> **Exercise brief**: Write out exactly the first lines of the listing, ending on the line that contains "simp [msbBits]".

::::

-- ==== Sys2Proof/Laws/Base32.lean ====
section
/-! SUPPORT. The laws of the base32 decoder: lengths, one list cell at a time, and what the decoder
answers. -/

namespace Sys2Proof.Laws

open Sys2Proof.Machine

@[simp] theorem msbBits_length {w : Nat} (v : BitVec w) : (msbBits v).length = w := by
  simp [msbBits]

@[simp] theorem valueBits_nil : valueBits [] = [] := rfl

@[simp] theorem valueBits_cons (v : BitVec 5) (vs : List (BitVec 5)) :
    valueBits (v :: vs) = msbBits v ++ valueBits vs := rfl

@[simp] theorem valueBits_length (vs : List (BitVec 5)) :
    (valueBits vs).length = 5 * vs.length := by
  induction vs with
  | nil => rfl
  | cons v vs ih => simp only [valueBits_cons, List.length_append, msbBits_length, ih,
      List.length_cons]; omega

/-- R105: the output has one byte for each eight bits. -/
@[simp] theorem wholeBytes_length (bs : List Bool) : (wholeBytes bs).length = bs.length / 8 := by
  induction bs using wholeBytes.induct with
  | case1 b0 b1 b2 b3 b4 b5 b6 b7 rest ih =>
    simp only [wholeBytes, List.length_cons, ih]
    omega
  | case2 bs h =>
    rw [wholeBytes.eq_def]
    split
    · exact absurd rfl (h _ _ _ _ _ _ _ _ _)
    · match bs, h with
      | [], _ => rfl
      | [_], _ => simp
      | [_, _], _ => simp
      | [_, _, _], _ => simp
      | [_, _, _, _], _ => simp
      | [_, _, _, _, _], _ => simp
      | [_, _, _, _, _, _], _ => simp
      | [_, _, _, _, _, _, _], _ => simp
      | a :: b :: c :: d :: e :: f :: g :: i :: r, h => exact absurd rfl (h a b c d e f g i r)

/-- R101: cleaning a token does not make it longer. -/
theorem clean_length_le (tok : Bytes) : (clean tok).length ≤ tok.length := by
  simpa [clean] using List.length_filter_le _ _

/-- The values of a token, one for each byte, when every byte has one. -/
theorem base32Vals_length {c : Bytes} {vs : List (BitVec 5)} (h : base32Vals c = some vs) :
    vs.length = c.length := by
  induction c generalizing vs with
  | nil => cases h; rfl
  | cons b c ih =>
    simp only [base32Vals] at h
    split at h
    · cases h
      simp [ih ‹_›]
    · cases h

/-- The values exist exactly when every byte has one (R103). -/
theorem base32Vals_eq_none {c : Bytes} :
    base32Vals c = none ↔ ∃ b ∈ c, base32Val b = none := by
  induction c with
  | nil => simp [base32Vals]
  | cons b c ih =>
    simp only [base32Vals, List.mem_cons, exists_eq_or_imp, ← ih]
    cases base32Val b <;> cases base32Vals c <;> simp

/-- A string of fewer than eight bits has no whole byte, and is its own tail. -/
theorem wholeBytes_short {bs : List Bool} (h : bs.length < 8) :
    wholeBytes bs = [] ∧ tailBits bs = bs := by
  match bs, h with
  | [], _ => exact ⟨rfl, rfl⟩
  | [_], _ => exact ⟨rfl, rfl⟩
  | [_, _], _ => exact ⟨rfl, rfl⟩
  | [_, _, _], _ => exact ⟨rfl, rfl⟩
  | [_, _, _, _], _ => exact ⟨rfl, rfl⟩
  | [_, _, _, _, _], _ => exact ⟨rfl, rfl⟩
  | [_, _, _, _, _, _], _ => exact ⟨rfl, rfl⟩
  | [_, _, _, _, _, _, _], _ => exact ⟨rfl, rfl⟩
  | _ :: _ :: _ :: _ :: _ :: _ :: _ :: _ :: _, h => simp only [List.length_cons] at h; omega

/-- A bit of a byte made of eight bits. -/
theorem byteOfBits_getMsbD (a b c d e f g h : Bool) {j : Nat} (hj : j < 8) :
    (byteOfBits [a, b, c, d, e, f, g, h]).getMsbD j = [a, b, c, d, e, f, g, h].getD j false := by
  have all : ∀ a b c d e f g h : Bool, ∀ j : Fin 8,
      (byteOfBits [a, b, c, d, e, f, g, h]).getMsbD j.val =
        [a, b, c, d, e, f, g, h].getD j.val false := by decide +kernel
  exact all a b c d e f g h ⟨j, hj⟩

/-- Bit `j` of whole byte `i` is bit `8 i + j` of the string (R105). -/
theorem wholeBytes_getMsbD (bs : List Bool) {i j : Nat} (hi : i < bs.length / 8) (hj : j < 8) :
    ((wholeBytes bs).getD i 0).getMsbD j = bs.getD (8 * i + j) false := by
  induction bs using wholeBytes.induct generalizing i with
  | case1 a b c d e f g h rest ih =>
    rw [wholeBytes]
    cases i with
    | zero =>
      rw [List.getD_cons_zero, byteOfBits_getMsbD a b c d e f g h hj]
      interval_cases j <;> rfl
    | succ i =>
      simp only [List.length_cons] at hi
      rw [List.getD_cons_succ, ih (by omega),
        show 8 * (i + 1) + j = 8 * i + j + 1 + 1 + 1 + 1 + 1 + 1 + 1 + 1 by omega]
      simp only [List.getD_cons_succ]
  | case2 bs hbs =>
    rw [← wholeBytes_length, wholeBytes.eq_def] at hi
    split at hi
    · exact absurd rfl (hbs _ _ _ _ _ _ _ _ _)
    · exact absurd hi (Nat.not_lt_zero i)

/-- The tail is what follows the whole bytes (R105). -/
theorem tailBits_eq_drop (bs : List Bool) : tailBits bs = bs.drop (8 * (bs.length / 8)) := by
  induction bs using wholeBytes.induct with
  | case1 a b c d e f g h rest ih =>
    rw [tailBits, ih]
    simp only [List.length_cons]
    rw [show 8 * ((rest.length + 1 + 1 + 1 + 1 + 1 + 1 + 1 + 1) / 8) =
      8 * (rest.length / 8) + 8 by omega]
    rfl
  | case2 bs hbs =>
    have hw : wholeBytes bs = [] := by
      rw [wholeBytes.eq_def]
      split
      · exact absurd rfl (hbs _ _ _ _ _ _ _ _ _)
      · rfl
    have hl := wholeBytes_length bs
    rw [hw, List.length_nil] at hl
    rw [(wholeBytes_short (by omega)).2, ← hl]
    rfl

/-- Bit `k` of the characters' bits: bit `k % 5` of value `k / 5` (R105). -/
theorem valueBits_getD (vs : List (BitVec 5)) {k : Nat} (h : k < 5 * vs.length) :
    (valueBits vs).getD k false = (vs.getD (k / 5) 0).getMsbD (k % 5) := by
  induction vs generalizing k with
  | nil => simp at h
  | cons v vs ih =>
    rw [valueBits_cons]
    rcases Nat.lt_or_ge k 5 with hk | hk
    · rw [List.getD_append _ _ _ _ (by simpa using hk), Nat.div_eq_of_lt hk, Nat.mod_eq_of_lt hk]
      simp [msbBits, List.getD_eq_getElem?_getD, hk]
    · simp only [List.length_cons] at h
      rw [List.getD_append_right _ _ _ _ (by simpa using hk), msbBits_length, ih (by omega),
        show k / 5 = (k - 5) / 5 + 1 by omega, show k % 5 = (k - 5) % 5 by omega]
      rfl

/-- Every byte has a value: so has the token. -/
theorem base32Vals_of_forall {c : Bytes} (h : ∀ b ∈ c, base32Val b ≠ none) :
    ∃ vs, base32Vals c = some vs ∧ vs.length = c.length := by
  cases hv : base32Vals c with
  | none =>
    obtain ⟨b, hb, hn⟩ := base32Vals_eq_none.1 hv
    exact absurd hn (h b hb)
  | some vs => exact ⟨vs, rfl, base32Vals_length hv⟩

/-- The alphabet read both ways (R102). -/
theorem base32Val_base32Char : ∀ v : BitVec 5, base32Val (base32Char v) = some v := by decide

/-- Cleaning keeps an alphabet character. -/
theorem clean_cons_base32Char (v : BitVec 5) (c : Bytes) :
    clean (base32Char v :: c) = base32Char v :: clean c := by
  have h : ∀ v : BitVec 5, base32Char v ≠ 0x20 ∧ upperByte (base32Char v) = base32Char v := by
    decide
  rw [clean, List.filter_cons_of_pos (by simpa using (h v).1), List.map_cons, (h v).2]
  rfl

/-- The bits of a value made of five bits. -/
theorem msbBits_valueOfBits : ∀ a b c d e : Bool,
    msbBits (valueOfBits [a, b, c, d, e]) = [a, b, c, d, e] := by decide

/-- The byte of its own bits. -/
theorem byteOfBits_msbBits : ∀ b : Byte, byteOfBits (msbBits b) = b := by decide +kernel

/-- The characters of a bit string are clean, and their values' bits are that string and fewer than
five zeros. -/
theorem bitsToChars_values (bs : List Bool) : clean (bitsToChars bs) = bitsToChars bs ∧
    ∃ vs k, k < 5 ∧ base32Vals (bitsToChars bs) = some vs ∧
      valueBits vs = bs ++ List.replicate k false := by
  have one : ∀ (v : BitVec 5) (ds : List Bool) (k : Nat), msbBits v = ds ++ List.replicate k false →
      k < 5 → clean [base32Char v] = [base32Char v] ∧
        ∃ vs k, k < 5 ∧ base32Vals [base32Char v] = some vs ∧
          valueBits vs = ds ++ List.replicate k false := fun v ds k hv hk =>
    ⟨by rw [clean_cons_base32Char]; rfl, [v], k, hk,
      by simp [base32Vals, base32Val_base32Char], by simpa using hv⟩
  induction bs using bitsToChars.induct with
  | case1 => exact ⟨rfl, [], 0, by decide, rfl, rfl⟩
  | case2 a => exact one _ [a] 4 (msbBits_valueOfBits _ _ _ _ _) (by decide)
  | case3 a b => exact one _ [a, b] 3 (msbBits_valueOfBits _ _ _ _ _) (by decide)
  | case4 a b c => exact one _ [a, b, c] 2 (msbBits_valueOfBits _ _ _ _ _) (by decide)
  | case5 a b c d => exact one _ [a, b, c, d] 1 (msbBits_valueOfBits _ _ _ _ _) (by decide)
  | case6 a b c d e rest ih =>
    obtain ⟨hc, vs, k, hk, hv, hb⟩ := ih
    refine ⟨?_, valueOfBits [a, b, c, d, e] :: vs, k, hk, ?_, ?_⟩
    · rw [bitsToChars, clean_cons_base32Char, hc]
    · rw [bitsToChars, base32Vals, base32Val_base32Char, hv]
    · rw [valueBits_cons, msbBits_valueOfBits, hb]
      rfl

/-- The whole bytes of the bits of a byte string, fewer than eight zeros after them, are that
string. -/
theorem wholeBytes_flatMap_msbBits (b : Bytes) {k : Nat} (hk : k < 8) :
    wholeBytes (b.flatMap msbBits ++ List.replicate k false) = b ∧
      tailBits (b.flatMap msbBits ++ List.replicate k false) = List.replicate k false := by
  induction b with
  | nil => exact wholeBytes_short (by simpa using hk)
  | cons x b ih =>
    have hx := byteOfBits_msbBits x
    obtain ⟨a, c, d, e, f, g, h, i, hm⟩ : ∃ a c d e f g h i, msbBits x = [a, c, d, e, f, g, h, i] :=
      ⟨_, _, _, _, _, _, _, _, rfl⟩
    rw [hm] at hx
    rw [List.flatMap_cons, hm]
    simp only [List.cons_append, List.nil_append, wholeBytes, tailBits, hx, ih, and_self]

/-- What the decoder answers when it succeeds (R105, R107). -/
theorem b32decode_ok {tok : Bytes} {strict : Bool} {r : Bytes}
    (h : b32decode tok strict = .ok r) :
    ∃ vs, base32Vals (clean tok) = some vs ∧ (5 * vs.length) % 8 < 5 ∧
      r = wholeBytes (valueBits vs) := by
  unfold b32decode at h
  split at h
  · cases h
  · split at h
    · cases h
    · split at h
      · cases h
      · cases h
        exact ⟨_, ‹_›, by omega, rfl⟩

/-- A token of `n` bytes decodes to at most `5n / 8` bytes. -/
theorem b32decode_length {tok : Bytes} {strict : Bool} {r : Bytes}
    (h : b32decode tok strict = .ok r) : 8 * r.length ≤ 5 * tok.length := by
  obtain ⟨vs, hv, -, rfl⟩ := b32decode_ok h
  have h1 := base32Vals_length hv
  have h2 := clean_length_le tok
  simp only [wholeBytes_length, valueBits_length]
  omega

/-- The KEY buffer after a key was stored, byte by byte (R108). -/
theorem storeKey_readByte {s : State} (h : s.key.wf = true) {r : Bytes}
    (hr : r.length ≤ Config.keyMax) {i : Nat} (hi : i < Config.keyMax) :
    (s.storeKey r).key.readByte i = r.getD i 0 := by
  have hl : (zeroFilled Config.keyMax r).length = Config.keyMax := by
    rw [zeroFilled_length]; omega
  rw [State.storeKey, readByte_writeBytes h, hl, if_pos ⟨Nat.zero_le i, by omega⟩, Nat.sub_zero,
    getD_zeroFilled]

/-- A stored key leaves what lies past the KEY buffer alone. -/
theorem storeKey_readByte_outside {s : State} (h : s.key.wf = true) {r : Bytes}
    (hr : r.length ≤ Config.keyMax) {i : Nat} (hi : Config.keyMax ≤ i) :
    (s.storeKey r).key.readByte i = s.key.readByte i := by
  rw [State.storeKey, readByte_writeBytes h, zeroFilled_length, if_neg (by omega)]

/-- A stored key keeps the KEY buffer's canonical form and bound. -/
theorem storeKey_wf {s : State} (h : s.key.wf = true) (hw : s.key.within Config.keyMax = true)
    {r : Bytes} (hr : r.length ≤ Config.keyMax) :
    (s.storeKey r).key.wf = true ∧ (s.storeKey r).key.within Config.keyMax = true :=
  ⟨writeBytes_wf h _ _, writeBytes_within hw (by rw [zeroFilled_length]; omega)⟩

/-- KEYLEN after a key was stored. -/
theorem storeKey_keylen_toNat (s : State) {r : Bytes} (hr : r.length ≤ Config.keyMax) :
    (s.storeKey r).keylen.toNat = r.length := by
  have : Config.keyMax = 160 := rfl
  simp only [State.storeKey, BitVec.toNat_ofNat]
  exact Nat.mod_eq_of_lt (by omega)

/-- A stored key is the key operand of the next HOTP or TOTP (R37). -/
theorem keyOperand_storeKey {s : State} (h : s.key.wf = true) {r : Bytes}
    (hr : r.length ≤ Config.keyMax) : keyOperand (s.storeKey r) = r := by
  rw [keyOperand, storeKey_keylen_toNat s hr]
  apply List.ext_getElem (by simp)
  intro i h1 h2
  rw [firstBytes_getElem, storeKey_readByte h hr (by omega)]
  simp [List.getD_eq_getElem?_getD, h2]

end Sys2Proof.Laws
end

::::

> **Finished task**:
-- ==== Sys2Proof/Laws/Base32.lean ====
section
/-! SUPPORT. The laws of the base32 decoder: lengths, one list cell at a time, and what the decoder
answers. -/

namespace Sys2Proof.Laws

open Sys2Proof.Machine

@[simp] theorem msbBits_length {w : Nat} (v : BitVec w) : (msbBits v).length = w := by
  simp [msbBits]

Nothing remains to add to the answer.